Adaptive changes in serotonin neurons of the raphe nuclei in 5-HT sub(4) receptor knock-out mouse

Decreased serotonin (5-HT) transmission is thought to underlie several mental diseases, including depression and feeding disorders. However, whether deficits in genes encoding G protein-coupled receptors may down-regulate the activity of 5-HT neurons is unknown currently. Based on recent evidence that stress-induced anorexia may involve 5-HT sub(4)receptors (5-HT sub(4)R), we measured various aspects of 5-HT function in 5-HT sub(4)R knock-out (KO) mice. When compared to dorsal raphe nucleus (DRN) 5-HT neurons from wild-type mice, those from 5-HT sub(4)R KO mice exhibited reduced spontaneous electrical activity. This reduced activity was associated with diminished tissue levels of 5-HT and its main metabolite, 5-hydroxyindole acetic acid (5-HIAA). Cumulative, systemic doses of the 5-HT uptake blocker citalopram, that reduced 5-HT cell firing by 30% in wild-type animals, completely inhibited 5-HT neuron firing in the KO mice. This effect was reversed by administration of the 5-HT sub(1A) receptor (5-HT sub(1A)R) antagonist, WAY100635, in mice of both genotypes. Other changes in DRN of the KO mice included increases in the levels of 5-HT plasma membrane transporter sites and mRNA, as well as a decrease in the density of 5-HT sub(1A)R sites without any change in 5-HT sub(1A) mRNA content.
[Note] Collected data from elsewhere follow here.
-- ==== Sys2Proof/Safety.lean ====
section
/-! DEFINITION. What the statements call a sound state, and what every step keeps. -/

namespace Sys2Proof.Machine

/-- The three memories keep their canonical form (log entry 5). -/
def memCanon (s : State) : Prop := memWf s.store = true ∧ memWf s.lp4x = true ∧ memWf s.lp4xCheck = true

/-- The numbers of contexts, ring groups, Clasp ports and channel records stay those of the manual (R382, R235, R252,
R146). -/
def shapeOk (s : State) : Prop :=
  s.ctxs.length = 16 ∧ s.rings.length = 16 ∧ s.clasps.length = 4 ∧ s.bezel.channels.length = 48

/-- The bead stands within its rotation (R118). -/
def placed (s : State) : Prop := s.beadInRot < s.rotLen

/-- A state whose parts have their form. -/
def sound (s : State) : Prop := memCanon s ∧ shapeOk s ∧ placed s

/-- The cue that a unit has begun and not yet carried out in the present bead. -/
def begun (s : State) (u : UnitNo) (i : Issue) : Prop := (s.seq u).issue = some i

/-- The command goes on to a state with the property. -/
def answers (c : Instr) (s : State) (P : State → Prop) : Prop := ∃ t, exec c s = .next t ∧ P t

/-- Between two states the effects in flight have gained one, of the begun cue `i` of unit `u`, due `d` beads later. -/
def makes (d : Nat) (u : UnitNo) (i : Issue) (k : EffKind) (s t : State) : Prop :=
  t.effects = { due := s.bead + d, began := s.bead, unit := u, ctx := i.ctx, kind := k } :: s.effects

/-- The unit of a cue command. -/
def cueUnit (c : Instr) : Option UnitNo :=
  match c with
  | .idle u | .idleLoad u | .mac u | .macClr u | .round u | .lsumOut u | .lsumIn u | .clear u | .copy u | .fill u | .read u
  | .write u | .add u | .sub u | .mul u | .fma u | .min u | .max u | .abs u | .neg u | .cmpEq u | .cmpLt u | .cmpLe u
  | .rcp u | .rsqrt u | .sqrt u | .exp2 u | .log2 u | .sin2pi u | .cos2pi u | .cvtFromI32 u | .cvtToI32 u | .fromBf16 u
  | .fromE4m3 u | .fromE5m2 u | .fromI8 u | .fromI4 u | .toBf16 u | .toE4m3 u | .toE5m2 u | .toI8 u | .toI4 u | .vecCopy u
  | .pick u | .tadd u | .tmin u | .tmax u | .pack u | .loop u | .arms u | .mload u | .mlogic u | .mset u | .hold u | .attn u
  | .merge u | .bwd u | .init u | .select u | .writeKv u | .group u | .fetch u | .walk u | .insert u | .conv u | .reform u
  | .fsend u | .frecv u | .fxch u | .rqTake u | .srecPut u | .liveSet u | .liveClr u | .stateGet u | .crecv u | .csend u => some u
  | _ => none

/-- The command of a vector operation. -/
def vecCommand : VOp → UnitNo → Instr
  | .add => .add | .sub => .sub | .mul => .mul | .fma => .fma | .min => .min | .max => .max | .abs => .abs | .neg => .neg
  | .cmpEq => .cmpEq | .cmpLt => .cmpLt | .cmpLe => .cmpLe | .rcp => .rcp | .rsqrt => .rsqrt | .sqrt => .sqrt
  | .exp2 => .exp2 | .log2 => .log2 | .sin2pi => .sin2pi | .cos2pi => .cos2pi | .cvtFromI32 => .cvtFromI32
  | .cvtToI32 => .cvtToI32 | .fromBf16 => .fromBf16 | .fromE4m3 => .fromE4m3 | .fromE5m2 => .fromE5m2 | .fromI8 => .fromI8
  | .fromI4 => .fromI4 | .toBf16 => .toBf16 | .toE4m3 => .toE4m3 | .toE5m2 => .toE5m2 | .toI8 => .toI8 | .toI4 => .toI4
  | .copy => .vecCopy | .pick => .pick | .tadd => .tadd | .tmin => .tmin | .tmax => .tmax | .pack => .pack

/-- The engine operations but HOLD: unit kind, EOP and command. -/
def engCommands (u : UnitNo) : List (UnitKind × Nat × Instr) :=
  [(.garland, 1, .attn u), (.garland, 2, .merge u), (.garland, 3, .bwd u), (.scatter, 1, .init u), (.scatter, 2, .select u),
    (.scatter, 3, .writeKv u), (.charm, 1, .group u), (.charm, 2, .fetch u), (.pavilion, 1, .walk u), (.pavilion, 2, .insert u),
    (.cabochon, 1, .conv u), (.cabochon, 2, .reform u)]

/-- Between two states the event log has gained a record of the code, with the bead of the first. -/
def raised (code : Nat) (s t : State) : Prop :=
  ∃ new, t.events.log = new ++ s.events.log ∧ ∃ r ∈ new, r.code = code ∧ r.bead = s.bead

/-- More twin items of the kind wait to be sent than before. -/
def itemSent (kind : Nat) (s t : State) : Prop :=
  (s.pair.link.items.filter fun i => decide (i.kind.toNat % 128 = kind)).length
    < (t.pair.link.items.filter fun i => decide (i.kind.toNat % 128 = kind)).length

/-- Between two states one more input of the source waits, behind the others, for its latch bead (R294). -/
def latched (src : Nat) (k : InputKind) (s t : State) : Prop :=
  ∃ sub, t.inbox = s.inbox ++ [{ latch := latchBead s, source := src, kind := k, seq := s.bezel.posted, suborder := sub }]

/-- A ready module has an open connection of an operator with this number. -/
def operates (s : State) (id : Nat) : Prop :=
  s.startup.ready = true ∧ s.mgmt.hm.recovery = false
    ∧ ∃ c, s.mgmt.conns.find? (fun c => decide (c.id = id)) = some c ∧ c.operator = true ∧ c.bootstrap = false

/-- A run of `k` commands that meets neither a fault nor a refusal. -/
def runsSafely : Nat → State → Prop
  | 0, _ => True
  | k + 1, s => ∃ t, step s = .next t ∧ runsSafely k t

end Sys2Proof.Machine
end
With the exception of increased 5-HT turnover index in the hypothalamus and nucleus accumbens and a decreased density of 5-HT sub(1A)R sites in the dorsal hippocampus (CA1) and septum, no major changes were detected in 5-HT territories of projection, suggesting region-specific adaptive changes. The mechanisms whereby 5-HT sub(4)R mediate a tonic positive influence on the firing activity of DRN 5-HT neurons and 5-HT content remain to be determined.